-- ==== Sys2Proof/Machine/Nal.lean ====
section
/-!
DEFINITION. Machine/Nal.lean: the NAL units of a coded picture: their order, the syntax elements that the spec fixes, and their bytes (spec 10
R258, R261 to R268, R271, R272, R275, R281, R285, 11 R297, R301, 15 R367). An element that is not listed is 0 (R262).
-/
namespace Sys2Proof.Machine

/-- The NAL units of R264, and the end of a sequence (R275). -/
inductive NalKind
  | endOfSequence | delimiter | vps | sps | pps | alfAps | bufferingPeriod | recoveryPoint | pictureTiming | pictureHeader
  | decodingUnit | slice
deriving DecidableEq, Repr

/-- Syntax elements by name. -/
abbrev Elements := List (String × Int)

/-- A NAL unit: its TemporalId, its syntax elements by name, and the bytes that follow them: the host's SEI payload, or a slice's data. -/
structure Nal where
  kind     : NalKind
  temporal : Nat := 0
  fields   : Elements := []
  body     : List Byte := []
deriving DecidableEq, Repr

/-! ### Numbers and bytes (R367) -/

/-- Whether a NAL unit is a prefix SEI. -/
def NalKind.isSei : NalKind → Bool
  | .bufferingPeriod => true | .recoveryPoint => true | .pictureTiming => true | .decodingUnit => true
  | _ => false

/-- nal_unit_type (H.266, H.265): `gdr` for the picture that opens a refresh period, `upper` for one of TemporalId 1. -/
def NalKind.type (hevc gdr upper : Bool) (k : NalKind) : Nat :=
  match k with
  | .endOfSequence => if hevc then 36 else 21
  | .delimiter => if hevc then 35 else 20
  | .vps => if hevc then 32 else 14
  | .sps => if hevc then 33 else 15
  | .pps => if hevc then 34 else 16
  | .alfAps => 17
  | .pictureHeader => 19
  | .slice => if hevc then (if upper then 0 else 1) else if gdr then 10 else 0
  | _ => if hevc then 39 else 23

/-- The two bytes of a NAL unit header: layer 0, TemporalId plus 1. -/
def nalHeader (hevc : Bool) (type temporal : Nat) : List Byte :=
  if hevc then beBytes 2 (type * 512 + temporal + 1) else beBytes 2 (type * 8 + temporal + 1)

/-- Emulation prevention: a byte 3 wherever two zero bytes would be followed by a byte below 4, or end the unit (R367). `z` counts the zeros
just passed. -/
def escaped : Nat → List Byte → List Byte
  | z, [] => if z = 0 then [] else [3]
  | z, b :: l =>
    if 2 ≤ z ∧ b.toNat ≤ 3 then 3 :: b :: escaped (if b = 0 then 1 else 0) l
    else b :: escaped (if b = 0 then z + 1 else 0) l

/-- The most bytes that the elements of a slice header take: R315 keeps a floor synthesis with its 720 bytes of DC CTUs (R296) under 1 KiB, and
emulation prevention adds at most a half (DEDUCED, log entry 92). -/
def headerMost : Nat := 200

/-- The bytes of a NAL unit. An SEI ends with its trailing bits. -/
def nalBytes (hevc gdr : Bool) (n : Nal) : List Byte :=
  let type := n.kind.type hevc gdr (n.temporal != 0)
  let elements := Config.syntaxBytes hevc type n.fields
  nalHeader hevc type n.temporal
    ++ escaped 0 ((if n.kind = .slice then elements.take headerMost else elements) ++ n.body ++ (if n.kind.isSei then [0x80] else []))

/-- The bytes of NAL units as R367 streams them: each behind 0, 0, 0, 1. -/
def streamBytes (hevc gdr : Bool) (l : List Nal) : List Byte := (l.map (fun n => beBytes 4 1 ++ nalBytes hevc gdr n)).flatten

/-! ### Places in a refresh period (R271, R281) -/

/-- Pictures of an output between two that may carry bands: 2 in two temporal layers (R281). -/
def State.gdrStep (s : State) (o : Nat) : Nat := if s.layered o then 2 else 1

/-- Whether the picture at `index` is the first of a refresh period. -/
def State.opensPeriod (s : State) (o index : Nat) : Bool := index % (max 1 (s.gdrOf o) * s.gdrStep o) = 0

/-- The band pictures of a period: B of R271. -/
def State.bandPictures (s : State) (o cols : Nat) : Nat := ceilDiv cols (ceilDiv cols (max 1 (s.gdrOf o)))

/-- recovery_poc_cnt: B - 1 pictures, or 2 (B - 1) in two layers (R272, R281). -/
def State.recoveryCount (s : State) (o cols : Nat) : Nat := (s.bandPictures o cols - 1) * s.gdrStep o

/-- A flag as a syntax element. -/
def flagBit (b : Bool) : Int := if b then 1 else 0

/-! ### Parameter sets (R258, R261, R262, R266, R267, R301) -/

/-- Profile, tier and level of an output (R258, R280, R281), with the constraint flags of HEVC Main 4:2:2 10. -/
def State.profile (s : State) (o : Nat) : Elements :=
  if isProxy o then
    [("general_profile_idc", 2), ("general_tier_flag", 1)]
      ++ (if s.layered o then [("general_level_idc", 150), ("sub_layer_level_present_flag", 1), ("sub_layer_level_idc", 123)]
          else [("general_level_idc", 123)])
  else if s.hevc o then
    [("general_profile_idc", 4), ("general_tier_flag", 1), ("general_level_idc", 186), ("general_max_12bit_constraint_flag", 1),
     ("general_max_10bit_constraint_flag", 1), ("general_max_422chroma_constraint_flag", 1), ("general_lower_bit_rate_constraint_flag", 1)]
  else [("general_profile_idc", if s.chroma o = 0 then 1 else 33), ("general_tier_flag", 1), ("general_level_idc", 102)]

/-- The decoded picture buffer (R262). -/
def dpbFields : Elements :=
  [("max_dec_pic_buffering_minus1", 3), ("max_num_reorder_pics", 0), ("max_latency_increase_plus1", 0)]

/-- Temporal layers less 1 (R262, R281). -/
def State.layerField (s : State) (o : Nat) : Elements := [("max_sublayers_minus1", flagBit (s.layered o))]

/-- colour_primaries, transfer_characteristics, matrix_coefficients of COLOR and TCS (R267). -/
def colourCodes (color tcs : Nat) : Int × Int × Int :=
  if color = 0 then (1, 1, 1) else if color = 1 ∨ tcs = 0 then (9, 14, 9) else if tcs = 1 then (9, 16, 9) else (9, 18, 9)

/-- num_units_in_tick and time_scale of a picture rate (R267). -/
def frameTiming (rate : Nat) : Nat × Nat := (if (refPeriod rate).1 % 1001 = 0 then 1001 else 1000, (refPeriod rate).2 * 1000)

/-- The VUI (R259, R267): colorimetry and range of the source, of a proxy those of its proxy source, and fixed picture timing. -/
def State.vui (s : State) (o grid : Nat) : Elements :=
  let slot := outSlot o
  let e := (s.pafSet slot grid).proxy
  let color := if isProxy o then e.color else s.fld (CHIN.FMT_COLOR slot)
  let tcs := if isProxy o then e.tcs else s.fld (CHIN.FMT_TCS slot)
  let full := if isProxy o then e.full else s.fld (CHIN.FMT_RANGE slot) = 1
  let c := colourCodes color tcs
  let (unit, scale) := frameTiming (s.rate slot)
  [("colour_primaries", c.1), ("transfer_characteristics", c.2.1), ("matrix_coefficients", c.2.2), ("video_full_range_flag", flagBit full),
   ("chroma_sample_loc_type", 0), ("num_units_in_tick", unit), ("time_scale", scale), ("fixed_pic_rate_general_flag", 1),
   ("fixed_pic_rate_within_cvs_flag", 1)]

◆ ◆ ◆ ◆ ◆ ◆ ◆

To do - Print the lines above from the one with "def NalKind.isSei : NalKind → Bool" through the one with "def NalKind.type (hevc", both included, exactly as written and nothing more.

Result below -
def NalKind.isSei : NalKind → Bool
  | .bufferingPeriod => true | .recoveryPoint => true | .pictureTiming => true | .decodingUnit => true
  | _ => false

/-- nal_unit_type (H.266, H.265): `gdr` for the picture that opens a refresh period, `upper` for one of TemporalId 1. -/
def NalKind.type (hevc gdr upper : Bool) (k : NalKind) : Nat :=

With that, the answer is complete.